Did anybody already have this kind of problems? Is it normal or not? What happened? I have aborted the installation because I do not want to lose my first installation. I would like to install FreeBSD on the empty partition of the SSD and also to use the second empty HDD.

Thanks in advance.
Chat Noir


----------



## wblock@ (Jun 14, 2014)

What version of FreeBSD are you installing?


----------



## ChatNoir (Jun 14, 2014)

I'm trying to install FreeBSD 10.0!


----------



## wblock@ (Jun 14, 2014)

FreeBSD 10 uses bsdinstall(), not sysinstall().

If you are trying to install FreeBSD along with Windows, make a full backup of everything you want to keep first.  Or better, install VirtualBox and run FreeBSD as a VM.

What shows on the bsdinstall() partitioning screen?


----------



## ChatNoir (Jun 14, 2014)

Yes you are right, it is bsdinstall() and not sysinstall(), an error from my side.

But it changes nothing.
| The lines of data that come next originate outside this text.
/-- R245, R246, R249, R250, R251, R252, R253, R256, R257, R258 and R259: At the end of a call the least of the closest key and the
opaque hits' keys is the closest; the candidates are the hits above the floor and below it, in the order of their keys, of which the
least 16, or 15 beside a floor, wait for verdicts in slots from 0 upward, with STATE 3 and the floor kept when there are more, else
with STATE 2; the route keeps no entry beyond TMAX, each station once with its smaller DIST, and one that would need a 17th entry
makes the ray overflow, which ends it with STATE 6, or 4 when FIRST and a hit are set. Verdicts accept candidates in the same way;
one that ends, or FIRST with a hit, finishes the ray with STATE 4; after STATE 3 it goes back to its station with the largest key
sent as its floor; else it moves to the head of its route, or finishes with STATE 4 or 5. The yard accepts a submitted ray whose
record is in order, and it waits on the platform of its NEXT; a refused one leaves flight. A ray whose page is lost leaves flight
and its grid takes the error. A free unit takes a platform's rays; on a core that is being vacated their call is abandoned. The
ray's two records are written at these points only, once what the yard reads and writes can be served. A batch that is ready is
launched as a grid of its submitting grid's queue. Model choices: log 56, 64, 66, 68, 70, 71, 123. -/
def Obligations.YardEvents : Prop :=
  (∀ (st : Nat) (q : RayRec) (hs : List Hit) (f : Floor) (on : Bool) (t : Tour) (vs : Nat → Nat), st < 65536 → (val32 q.tmax).isNan = false →
    (∀ h ∈ hs, (val32 h.t).isNan = false ∧ h.prim ≠ 0xFFFFFFFF ∧ h.kind < 16) → t.hits = hs →
    let floor := if on = true then some f else none
    let solid := hs.filter fun h => h.solid || q.opaque_
    let q' := solid.foldl (fun x h => x.offer h.t h.prim h.bary st h.kind) q
    let seen := hs.filter fun h => !(h.solid || q.opaque_) && q'.takes (h.key st) && (!on || HitKey.lt ⟨f.t, st, f.prim.toNat⟩ (h.key st))
    let cap := if on = true then 15 else 16
    let a := callRay st q floor t
    q.Closest q' st solid ∧
    (t.overflowed = true → a = if q'.first = true ∧ q'.closest ≠ 0xFFFFFFFF then ⟨q', [], [], none, .finish 4⟩
      else ⟨{ q' with status := withKind q'.status 3 }, [], [], none, .finish 6⟩) ∧
    (t.overflowed = false → seen = [] → a = finishOrMove q' (q'.reach t.route)) ∧
    (t.overflowed = false → seen ≠ [] →
      (let state := if cap < seen.length then 3 else 2
       a.r = { q' with next := st, status := withState q'.status state } ∧ a.route = q'.reach t.route ∧
       a.floor = (if cap < seen.length then floor else none) ∧ a.fate = .judge state) ∧
      a.cands.map Cand.slot = List.range (min cap seen.length) ∧ a.cands.Pairwise (fun c d => HitKey.lt (d.key st) (c.key st) = false) ∧
      ∃ left, (seen.map Hit.cand).Perm (a.cands.map (fun c => { c with slot := 0 }) ++ left) ∧
        ∀ c ∈ a.cands, ∀ d ∈ left, HitKey.lt (d.key st) (c.key st) = false) ∧
    (∀ (cs : List Cand) (route : List Hop), cs ≠ [] → (∀ c ∈ cs, (val32 c.t).isNan = false ∧ c.prim ≠ 0xFFFFFFFF ∧ c.kind < 16) → q.next < 65536 →
      let taken := (cs.filter fun c => vs c.slot != 0).map Cand.hit
      let p := taken.foldl (fun x h => x.offer h.t h.prim h.bary q.next h.kind) q
      let b := applyVerdicts q route cs vs
      q.Closest p q.next taken ∧
      ((∃ c ∈ cs, vs c.slot = 2) ∨ (p.first = true ∧ p.closest ≠ 0xFFFFFFFF) → b = ⟨p, p.reach route, [], none, .finish 4⟩) ∧
      ((∀ c ∈ cs, vs c.slot ≠ 2) → (p.first = false ∨ p.closest = 0xFFFFFFFF) → natBits q.status 0 8 = 3 →
        ∃ c, cs.getLast? = some c ∧ b = ⟨{ p with status := withState p.status 1 }, p.reach route, [], some ⟨c.t, c.prim⟩, .move q.next⟩) ∧
      ((∀ c ∈ cs, vs c.slot ≠ 2) → (p.first = false ∨ p.closest = 0xFFFFFFFF) → natBits q.status 0 8 ≠ 3 →
        b = finishOrMove p (p.reach route)))) ∧
  (∀ (q : RayRec) (h : Hop) (route : List Hop), (route.map Hop.station).Nodup →
    let hit := q.closest ≠ 0xFFFFFFFF
    let lower := fun (a b : Hop) => ltF (decodeF bf16 a.dist) (decodeF bf16 b.dist) = true
    (∀ x, x ∈ q.reach route ↔ x ∈ route ∧ ltF (val32 q.tmax) (decodeF bf16 x.dist) = false) ∧
    (finishOrMove q [] = if hit then ⟨q, [], [], none, .finish 4⟩ else ⟨{ q with status := withKind q.status 0 }, [], [], none, .finish 5⟩) ∧
    (finishOrMove q (h :: route) = if q.first = true ∧ hit then ⟨q, h :: route, [], none, .finish 4⟩
      else ⟨{ q with next := h.station, status := withState q.status 1 }, route, [], none, .move h.station⟩) ∧
    ((∀ o ∈ route, o.station ≠ h.station) → 16 ≤ route.length → addHop h route = (route, true)) ∧
    ((∀ o ∈ route, o.station ≠ h.station) → route.length < 16 →
      (addHop h route).2 = false ∧ ∀ x, x ∈ (addHop h route).1 ↔ x ∈ route ∨ x = h) ∧
    (∀ o ∈ route, o.station = h.station → (addHop h route).2 = false ∧
      (¬ lower h o → (addHop h route).1 = route) ∧ (lower h o → ∀ x, x ∈ (addHop h route).1 ↔ x = h ∨ (x ∈ route ∧ x ≠ o)))) ∧
  ∀ (s : State) (r : Ray),
    let here := fun (t : State) => t.ray r.set.addr r.set.part r.index
    here s = some r →
    (∀ o l u, s.t.life = .running → s.t.i.id = s.subject.a → s.t.i.part = r.set.part → o.id = s.subject.b → s.t.c.ops = [o] →
      s.mayPerform o = true → o.stop = none → o.work = .rays r.set.addr [(l, r.index, none)] → s.subject.c = l → s.yardFrozen = false →
      s.rayReachable r = true → s.yardReach r.set.part (s.offerReads r) (s.offerWrites r) = (u, true) → u.m.latent = [] →
      let rec_ := (u.rayRecs r).1
      (∀ ts, u.refusal r.set rec_ = (none, ts) → (s.y.scenes.any fun e => e.2.1 = r.set.part && e.2.2 = r.set.scene) = true →
        (s.y.space.any fun e => e.1 = r.set.part && e.2.1 = r.set.addr) = true → u.pinsFit r.set.part 0 = true → Answers .rayAccept s fun t =>
          here t = some { r with hitgroup := rec_.hitgroup, templates := ts, place := .platform, station := rec_.next,
                                 since := s.y.started, order := s.y.order, cands := [], verdicts := [], batches := [] } ∧
          t.t.c.ops = [] ∧ t.t.r = s.t.r ∧ t.t.d = s.t.d) ∧
      (∀ reason ts, u.refusal r.set rec_ = (some reason, ts) → Answers .rayAccept s fun t => here t = none ∧ t.t.c.ops = [])) ∧
    (s.subject = ⟨r.set.addr, r.index, r.set.part⟩ → r.place ≠ .offered → r.place ≠ .shading → s.rayReachable r = false →
      Answers .rayRecordLost s fun t => here t = none ∧ (∀ g, s.grid r.grid = some g → t.grid r.grid = some { g with error := true })) ∧
    (∀ p f, s.partOfCore s.subject.a = some p → (∀ c ∈ s.y.calls, c.core ≠ s.subject.a) → (s.core s.subject.a).failed = false →
      s.vacatingCore s.subject.a = false → s.yardFrozen = false → s.nextPlatform p = some f → Answers .stationCall s fun t =>
        t.y.calls = s.y.calls ++ [⟨s.subject.a, p.num, f.scene, f.station, (f.rays.take 4096).map fun x => (x.set.addr, x.index)⟩] ∧
        t.y.started = s.y.started + 1 ∧ t.m = s.m ∧ t.d = s.d ∧ t.t = s.t ∧
        ∀ x ∈ f.rays.take 4096, ∀ q, t.ray x.set.addr p.num x.index = some q → q.place = .inCall s.subject.a) ∧
    (∀ c, (s.y.calls.find? fun x => x.core = s.subject.a) = some c → c.part = r.set.part → c.rays = [(r.set.addr, r.index)] →
      r.place = .inCall c.core →
      let called := fun (t : State) => t.y.calls = s.y.calls.filter fun x => x.core != s.subject.a
      let reach := s.yardReach c.part (s.callReads c [r] ++ r.templateReads) r.records
      (s.vacatingCore c.core = true ∨ (s.core c.core).failed = true → Answers .callEnd s fun t =>
        called t ∧ here t = some { r with place := .platform } ∧ t.m = s.m) ∧
      (s.vacatingCore c.core = false → (s.core c.core).failed = false → s.rayReachable r = true →
        (s.yardFrozen = true → exec .callEnd s = .next s) ∧
        (∀ u, s.yardFrozen = false → reach = (u, false) → exec .callEnd s = .next u) ∧
        (∀ u, s.yardFrozen = false → reach = (u, true) → u.m.latent = [] → Answers .callEnd s fun t =>
          let x := u.rayRecs r
          let tour := match u.stationAt c.part c.scene c.station with
            | none => ⟨[], readRoute x.2, false, []⟩
            | some e => u.tourOn c e.1 e.2 r.index x.1 (readRoute x.2)
          called t ∧ (callRay c.station x.1 (readFloor x.2) tour).Settles u t r))) ∧
    (∀ b g, s.batch s.subject.a = some b → b.launched = none → s.batchReady b = true → b.members ≠ [] → s.grid b.owner = some g →
      ∀ u, s.yardFrozen = false → s.yardReach b.set.part [(b.template, 160)] [] = (u, true) → u.m.latent = [] →
      u.templateOk b.set.part b.template = true →
      let v := readLaunch (u.template b.set.part b.template)
      b.members.length ≤ v.trains * v.width → s.queued g.queue < Config.queueEntries →
      ∀ i ∈ ([.anyhitBatchLaunch, .hitBatchLaunch] : List Instr), (i = .anyhitBatchLaunch ↔ b.kind = 1) → Answers i s fun t =>
        (∃ h, t.d = { s.d with grids := s.d.grids ++ [h] } ∧ h.seq = s.q.nextSeq ∧ h.part = b.set.part ∧ h.queue = g.queue ∧
          h.launch = v ∧ h.life = .queued ∧ h.parent = some g.seq ∧ h.batch = b.num) ∧
        t.q.nextSeq = s.q.nextSeq + 1 ∧ (t.batch b.num).map Batch.launched = some (some s.q.nextSeq) ∧ t.m = u.m ∧ t.t = s.t) ∧
    (s.subject = ⟨r.set.addr, r.index, r.set.part⟩ → r.place = .anyHit → (∀ c ∈ r.cands, (s.verdict r c.slot).isSome = true) →
      s.rayReachable r = true →
      (s.yardFrozen = true → exec .verdictApply s = .next s) ∧
      (∀ u, s.yardFrozen = false → s.yardReach r.set.part r.templateReads r.records = (u, false) → exec .verdictApply s = .next u) ∧
      (∀ u, s.yardFrozen = false → s.yardReach r.set.part r.templateReads r.records = (u, true) → u.m.latent = [] →
        Answers .verdictApply s fun t =>
          let x := u.rayRecs r
          (applyVerdicts x.1 (readRoute x.2) r.cands fun slot => (u.verdict r slot).getD 0).Settles u t r))
/-- R138, R139, R150, R265, R266, R267, R271 and R273: A step makes the first act of the agenda. Where that act is the issue
boundary of the train on the issue stage, which runs, has no record to deliver, is not parked, and whose turn goes on, then: a PC
outside text raises 0x0A; an illegal packet is what `illegalInstruction` does with 0x02; a word that stands alone and decodes to an
instruction has that instruction's effect, and one that does not decode is an illegal instruction; the words of a chained group are
run as one group. What issues does so in its turn alone, as a packed train, whose split still stands where the packer found it, or
as the lead, the first eligible one from the quarter's pointer on; its group is counted, and behind the lead the pointer passes its
slot; an attempt that is held takes no turn. The moves from word to word are the instructions' own. Model choices: log 4, 9, 62, 64,
116, 120. -/
def Obligations.StepRunsDecodedWord : Prop :=
  ∀ (s : State) (rest : List Act),
    let u := { s with agenda := rest, tick := s.tick + 1 }
    (∀ i sub, s.agenda = .event i sub :: rest → step s = exec i { u with subject := sub }) ∧
    (s.agenda = .issue s.t.i.id :: rest → s.t.life = .running → s.t.pick s.matrixBit = none →
      s.t.turnOver = false → s.t.canIssue s.t.d.cur = true →
      let pc := s.t.split.pc.toNat
      let counted := u.countIssue exec s.t s.t.split
      let brings := fun (o : Host.Outcome State Fault Refusal) =>
        (∀ x, o = .next x → s.t.went x.t = true →
          step s = .next (if u.inTurn exec s.t = true then x.onCore s.t.core counted else u)) ∧
        (∀ x, o = .next x → s.t.went x.t = false → x.t.d.cur = s.t.d.cur → step s = .next (x.noteHeld s.t)) ∧
        ((∀ x, o ≠ .next x) → step s = o)
      (s.textBase s.t.i.part pc = none → brings (.next (u.raise 0x0A s.t.split.mask (memInfo 0 3 pc)))) ∧
      (∀ base a b c, s.textBase s.t.i.part pc = some base →
        let v := { u with m := u.m.meetRange s.t.i.part (pc - (pc - base) % 12) 12 }
        v.packet s.t.i.part (pc - (pc - base) % 12) = (a, b, c) →
        (packetBad a b c = true → brings (exec (.illegalInstruction true a) v)) ∧
        (packetBad a b c = false →
          let f := groupAt a b c ((pc - base) % 12 / 4)
          (∀ w lit i, f.words = [(w, lit)] → decode w lit = some i → brings (exec i v)) ∧
          (∀ w lit, f.words = [(w, lit)] → decode w lit = none → brings (exec (.illegalInstruction false w) v)) ∧
          (f.words = [] → brings (exec (.illegalInstruction false (if (pc - base) % 12 = 4 then b else c)) v)) ∧
          (1 < f.words.length → brings (runGroup exec f v)))) ∧
      let pack := u.pack exec s.t
      (u.inTurn exec s.t = true ↔ if pack = [] then u.withheld s.t.core = false ∧
          ∀ v ∈ u.mates s.t, (u.issuing exec v).isSome = true → s.seatBehind s.t ≤ s.seatBehind v
        else ∃ e ∈ pack, e.id = s.t.i.id) ∧
      (∀ e, e ∈ pack ↔ e ∈ (s.core s.t.core).packs.getD s.t.quarter [] ∧ ∃ v sp, u.train e.id = some v ∧ v.life = .running ∧
        v.core = s.t.core ∧ v.quarter = s.t.quarter ∧ u.issuing exec v = some sp ∧ sp.pc = e.pc ∧ sp.half.map Half.left = e.left ∧
        sp.sync.isSome = e.sync ∧ sp.cars ≤ e.cars) ∧
      (∀ c : CoreSt, (counted c).issues = c.issues + 1 ∧ if pack = []
        then (counted c).pointers = c.pointers.set s.t.quarter ((s.t.seat + 1) % 32) ∧ (counted c).packed = c.packed
        else (counted c).pointers = c.pointers ∧ (counted c).packed = c.packed + 1))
I have downloaded the DVD ISO image of FreeBSD 10.0 and I'm using the installation software, whatever its name, it doesn't see the existing partitions on the SSD. It is a fact.
I have stopped trying to install on the SSD (a Sandisk) and I've installed FreeBSD on HDD only. But it won't boot even though I have done a dual boot!
So I am trying to install from scratch, I have erased the all the HDD.
I am sadly surprised because bsdinstall() doesn't allow me to change anything in the partitions.
I have a large HDD and rather large RAM space (16GB) bsdinstall() allows only 3.8 GB swap space but I would like to have 48 GB. I'm trying to change parameters  but nothing works. I am turning mad, I am thinking that FreeBSD is not so flexible or not for me.


----------



## wblock@ (Jun 14, 2014)

ChatNoir said:
			
		

> I have downloaded the DVD ISO image of FreeBSD 10.0 and I'm using the installation software, whatever its name, it doesn't see the existing partitions on the SSD. It is a fact.



What, exactly, does it show?  I'm not asking for your impressions.  I'm trying to figure out what type of partitioning you have and what is being done.  Without actual output, it's difficult.



> I have stopped trying to install on the SSD (a Sandisk) and I've installed FreeBSD on HDD only. But it won't boot even though I have done a dual boot!



What do you mean by "I have done a dual boot"?  Installed some kind of boot manager?  Which one?



> So I am trying to install from scratch, I have erased the all the HDD.
> I am sadly surprised because bsdinstall() doesn't allow me to change anything in the partitions.
> I have a large HDD and rather large RAM space (16GB) bsdinstall() allows only 3.8 GB swap space but I would like to have 48 GB. I'm trying to change parameters  but nothing works. I am turning mad, I am thinking that FreeBSD is not so flexible or not for me.



On a modern machine, 4G of swap is usually more than enough.  But it can be modified in the installer.  That would require choosing manual partitioning.


----------